All the wet weather we had last summer caused major amounts of stress for our livestock, particularly our goats and sheep. We saw parasites, respiratory issues, and many other unexplainable and seemingly unrelated symptoms. Our vet suggested that we had an underlying stressor that was suppressing our live-stock’s immune system, but what was it? It didn’t take too much thought to suggest that swimming across pastures had something to do with our problems, but my gut was telling me the weather wasn’t the only thing wrong.
After a lot of Internet research I noticed that most, if not all, the problems we were experiencing could be linked back to a selenium/vitamin E deficiency. A particularly good chart for goats can be found at www.saanendoah.com/nutritionalchart.html.
Most of the seemingly unrelated problems we were seeing could all be linked to white muscle disease (Enzootic Muscular Dystrophy). The skeletal muscle form of the disease causes mild stiffness when walking. If left untreated, the stiffness will get worse until the animal is unable to stand. If the heart is also involved, the Merck Veterinary Manual says some animals may exhibit profuse diarrhea, and others may just seem tired — or “unthrifty.”
We had seen symptoms of selenium/ vitamin E deficiency in our animals years ago, but never as much as this year. About four years ago a nutritionist recommended a product called E-AD made by Vetoquinol to counteract the selenium problems in our area. He explained that livestock need vitamin E to absorb selenium and it is safer to supplement with E than selenium because selenium can be toxic. Since then, we needle our stock with E-AD a month before parturition in conjunction with feeding selenium in our mineral mix.
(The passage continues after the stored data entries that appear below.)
-- ==== Sys2Proof/Laws/Exceptions.lean ====
section
/-! SUPPORT. The stack and exception entry, where nothing raises: one lemma each. -/

namespace Sys2Proof.Machine

theorem push32_ok {s : State} (v : Long) (h : s.canWrite .l (s.sp - 4)) :
    push32 v s = .ok () ((s.putSp (s.sp - 4)).setMem (s.mem.putValue .l true (s.sp - 4) v)) := by
  simp only [push32, update_bind, look_bind, State.sp_putSp]
  rw [memWrite_eq true v ((State.canWrite_congr (by simp) _ _).2 h), State.putSp_mem]

theorem push16_ok {s : State} (v : Word) (h : s.canWrite .w (s.sp - 2)) :
    push16 v s = .ok () ((s.putSp (s.sp - 2)).setMem (s.mem.putValue .w true (s.sp - 2) v)) := by
  simp only [push16, update_bind, look_bind, State.sp_putSp]
  rw [memWrite_eq true v ((State.canWrite_congr (by simp) _ _).2 h), State.putSp_mem]

theorem pop16_ok {s : State} (h : s.canRead .w s.sp) :
    pop16 s = .ok (s.mem.wordAt s.sp) (s.putSp (s.sp + 2)) := by
  simp only [pop16, look_bind]
  rw [Exec.bind_ok (memRead_ok .data h)]
  rfl

theorem pop32_ok {s : State} (h : s.canRead .l s.sp) :
    pop32 s = .ok (s.mem.longAt s.sp) (s.putSp (s.sp + 4)) := by
  simp only [pop32, look_bind]
  rw [Exec.bind_ok (memRead_ok .data h)]
  rfl

theorem loadVector_ok {s : State} {v : Nat} (h : s.canRead .l (vectorAddr v)) :
    loadVector v s = .ok () (s.jumpTo (s.mem.longAt (vectorAddr v))) := by
  simp only [loadVector]
  rw [Exec.bind_ok (memRead_ok .data h)]
  rfl

/-- Whether an entry can be made depends on the memory map and the supervisor stack pointer alone. -/
theorem State.entryReady_congr {s t : State} (hm : t.memMap = s.memMap) (hs : t.ssp = s.ssp) (v : Nat) :
    t.entryReady v ↔ s.entryReady v := by
  simp only [State.entryReady, State.canWrite_congr hm, State.canRead_congr hm, hs]

/-- Two stores that touch different bytes: the first one's value survives. -/
theorem Memory.valueAt_frame {m m' : Memory} {sz : Size} {a b : Long} {n : Nat}
    (h : ∀ p, ¬ spans b n p → m'.read p = m.read p)
    (hd : ∀ k < sz.bytes, ¬ spans b n (physAddr (a + BitVec.ofNat 32 k))) : m'.valueAt sz a = m.valueAt sz a := by
  have hb : ∀ k < sz.bytes, m'.read (physAddr (a + BitVec.ofNat 32 k)) = m.read (physAddr (a + BitVec.ofNat 32 k)) :=
    fun k hk => h _ (hd k hk)
  have h0 : 0 < sz.bytes → m'.byteAt a = m.byteAt a := fun hk => by simpa [Memory.byteAt] using hb 0 hk
  cases sz with
  | b => exact h0 (by decide)
  | w =>
    have h1 : m'.byteAt (a + 1) = m.byteAt (a + 1) := hb 1 (by decide)
    simp only [Memory.valueAt, Memory.wordAt, h0 (by decide), h1]
  | l =>
    have h1 : m'.byteAt (a + 1) = m.byteAt (a + 1) := hb 1 (by decide)
    have h2 : m'.byteAt (a + 2) = m.byteAt (a + 2) := hb 2 (by decide)
    have h3 : m'.byteAt (a + 2 + 1) = m.byteAt (a + 2 + 1) := by
      have := hb 3 (by decide)
      rw [show (3 : Nat) = 2 + 1 from rfl, ← add_ofNat_ofNat] at this
      exact this
    simp only [Memory.valueAt, Memory.longAt, Memory.wordAt, h0 (by decide), h1, h2, h3]

theorem sub_eq_add_ofNat (a : Long) (j k : Nat) (hk : k ≤ j) (_hj : j < 2 ^ 32) :
    a - BitVec.ofNat 32 k = a - BitVec.ofNat 32 j + BitVec.ofNat 32 (j - k) := by
  apply BitVec.eq_of_toNat_eq
  simp only [BitVec.toNat_add, BitVec.toNat_sub, BitVec.toNat_ofNat]
  omega

/-- The memory two pushes of a frame leave: a word just below a long word. -/
theorem frame_memory (m : Memory) (a : Long) (pc : Long) (w : Word) :
    let m' := (m.putValue .l true (a - 4) pc).putValue .w true (a - 6) w
    m'.longAt (a - 4) = pc ∧ m'.wordAt (a - 6) = w ∧ ∀ p, ¬ spans (a - 6) 6 p → m'.read p = m.read p := by
  intro m'
  have e4 : a - 4 = a - 6 + BitVec.ofNat 32 2 := sub_eq_add_ofNat a 6 4 (by decide) (by decide)
  refine ⟨?_, ?_, fun p hp => ?_⟩
  · have := Memory.valueAt_frame (m := m.putValue .l true (a - 4) pc) (m' := m') (sz := .l) (a := a - 4) (b := a - 6)
      (n := 2) (fun p hp => Memory.putValue_frame _ .w true _ w hp) (fun k hk => by
        have hk : k < 4 := hk
        rw [e4, add_ofNat_ofNat]
        have := not_spans_add (a - 6) (j := 0) (k := 2 + k) (n := 2) (by omega) (by decide) (by omega)
        simpa using this)
    simp only [Memory.valueAt] at this
    rw [this]
    exact Memory.putValue_valueAt m .l true _ pc
  · exact Memory.putValue_valueAt _ .w true _ w
  · have h2 : ¬ spans (a - 6) 2 p := fun h => hp (spans_mono (j := 0) (by simpa using h) (by decide))
    have h4 : ¬ spans (a - 4) 4 p := fun h => hp (spans_mono (j := 2) (by rwa [e4] at h) (by decide))
    show ((m.putValue .l true (a - 4) pc).putValue .w true (a - 6) w).read p = m.read p
    rw [Memory.putValue_frame _ .w true _ w h2, Memory.putValue_frame _ .l true _ pc h4]

/-- The two pushes and the vector of an exception, from the state in supervisor mode. -/
theorem frameAndVector_ok {s : State} (v : Nat) (savedPc : Long) (w : Word) (hs : s.sr.s = true)
    (h : s.entryReady v) :
    ∃ m, (push32 savedPc >>= fun _ => push16 w >>= fun _ => loadVector v) s =
        .ok () (((s.setSsp (s.ssp - 6)).setMem m).jumpTo (m.longAt (vectorAddr v))) ∧
      m.longAt (s.ssp - 4) = savedPc ∧ m.wordAt (s.ssp - 6) = w ∧
      ∀ p, ¬ spans (s.ssp - 6) 6 p → m.read p = s.mem.read p := by
  obtain ⟨hl, hw, hv⟩ := h
  have hsp : s.sp = s.ssp := by simp [State.sp, hs]
  have e : s.ssp - 4 - 2 = s.ssp - 6 := by rw [BitVec.sub_sub]; rfl
  refine ⟨_, ?_, frame_memory s.mem s.ssp savedPc w⟩
  have h1 : push32 savedPc s = .ok () ((s.setSsp (s.ssp - 4)).setMem (s.mem.putValue .l true (s.ssp - 4) savedPc)) := by
    rw [push32_ok savedPc (by rwa [hsp]), hsp, State.putSp_supervisor s _ hs]
  rw [Exec.bind_ok h1]
  have hsp1 : ((s.setSsp (s.ssp - 4)).setMem (s.mem.putValue .l true (s.ssp - 4) savedPc)).sp = s.ssp - 4 := by
    simp [State.sp, hs]
  have h2 := push16_ok (s := (s.setSsp (s.ssp - 4)).setMem (s.mem.putValue .l true (s.ssp - 4) savedPc)) w
    (by rw [hsp1, e]; exact (State.canWrite_congr rfl _ _).2 hw)
  rw [hsp1, e, State.putSp_supervisor ((s.setSsp (s.ssp - 4)).setMem (s.mem.putValue .l true (s.ssp - 4) savedPc)) _ hs]
    at h2
  rw [Exec.bind_ok h2]
  exact loadVector_ok ((State.canRead_congr rfl _ _).2 hv)

/-- Taking an exception of group 1 or 2 where its frame can be pushed and its vector read. -/
theorem processException_ok {s : State} {v : Nat} (savedPc : Long) (h : s.entryReady v) :
    ∃ t, processException v savedPc s = .ok () t ∧ Entered s v savedPc t := by
  obtain ⟨m, hm, h1, h2, h3⟩ := frameAndVector_ok (s := s.setSr s.sr.forHandler) v savedPc s.sr.toWord rfl
    ⟨h.1, h.2.1, h.2.2⟩
  exact ⟨_, hm, m, rfl, h1, h2, h3⟩

theorem takeEntry_ok {ipc : Option Long} {b : Bool} {entry : Exec Unit} {s t : State} (h : entry s = .ok () t) :
    takeEntry ipc b entry s = t := by
  simp [takeEntry, h]

/-- Taking an exception of group 2 where its entry can be made. -/
theorem takeException_group2 {ipc : Long} {e : Exc} {s : State} (he : e.isGroup2 = true) (h : s.entryReady e.vector) :
    ∃ t, takeException ipc e s = t ∧ Entered s e.vector s.pc t := by
  obtain ⟨t, ht, hE⟩ := processException_ok s.pc h
  exact ⟨t, by rw [takeException, if_pos he, takeEntry_ok ht], hE⟩

/-- Taking an exception of group 1 where its entry can be made. -/
theorem takeException_group1 {ipc : Long} {e : Exc} {s : State} (he : e.isGroup2 = false) (h : s.entryReady e.vector) :
    ∃ t, takeException ipc e s = t.setTraceDue false ∧ Entered s e.vector ipc t := by
  obtain ⟨t, ht, hE⟩ := processException_ok ipc h
  exact ⟨t, by rw [takeException, if_neg (by simp [he]), takeEntry_ok ht], hE⟩

end Sys2Proof.Machine
end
But we didn’t this year because E-AD was unavailable due to recertification by the government.
We compounded our problem by switching to a different brand of mineral, which was lower quality than the one we usually buy. The weather we had here this summer most likely made the situation worse. Forages from areas that are deficient in selenium, which the Interlake region of Manitoba is, are usually not good sources of dietary selenium even in a year of optimum growing conditions. In a wet year, the plants take up less selenium than normal. At the same time, we had also started feeding whole barley instead of our regular ration, which contained a mineral pack.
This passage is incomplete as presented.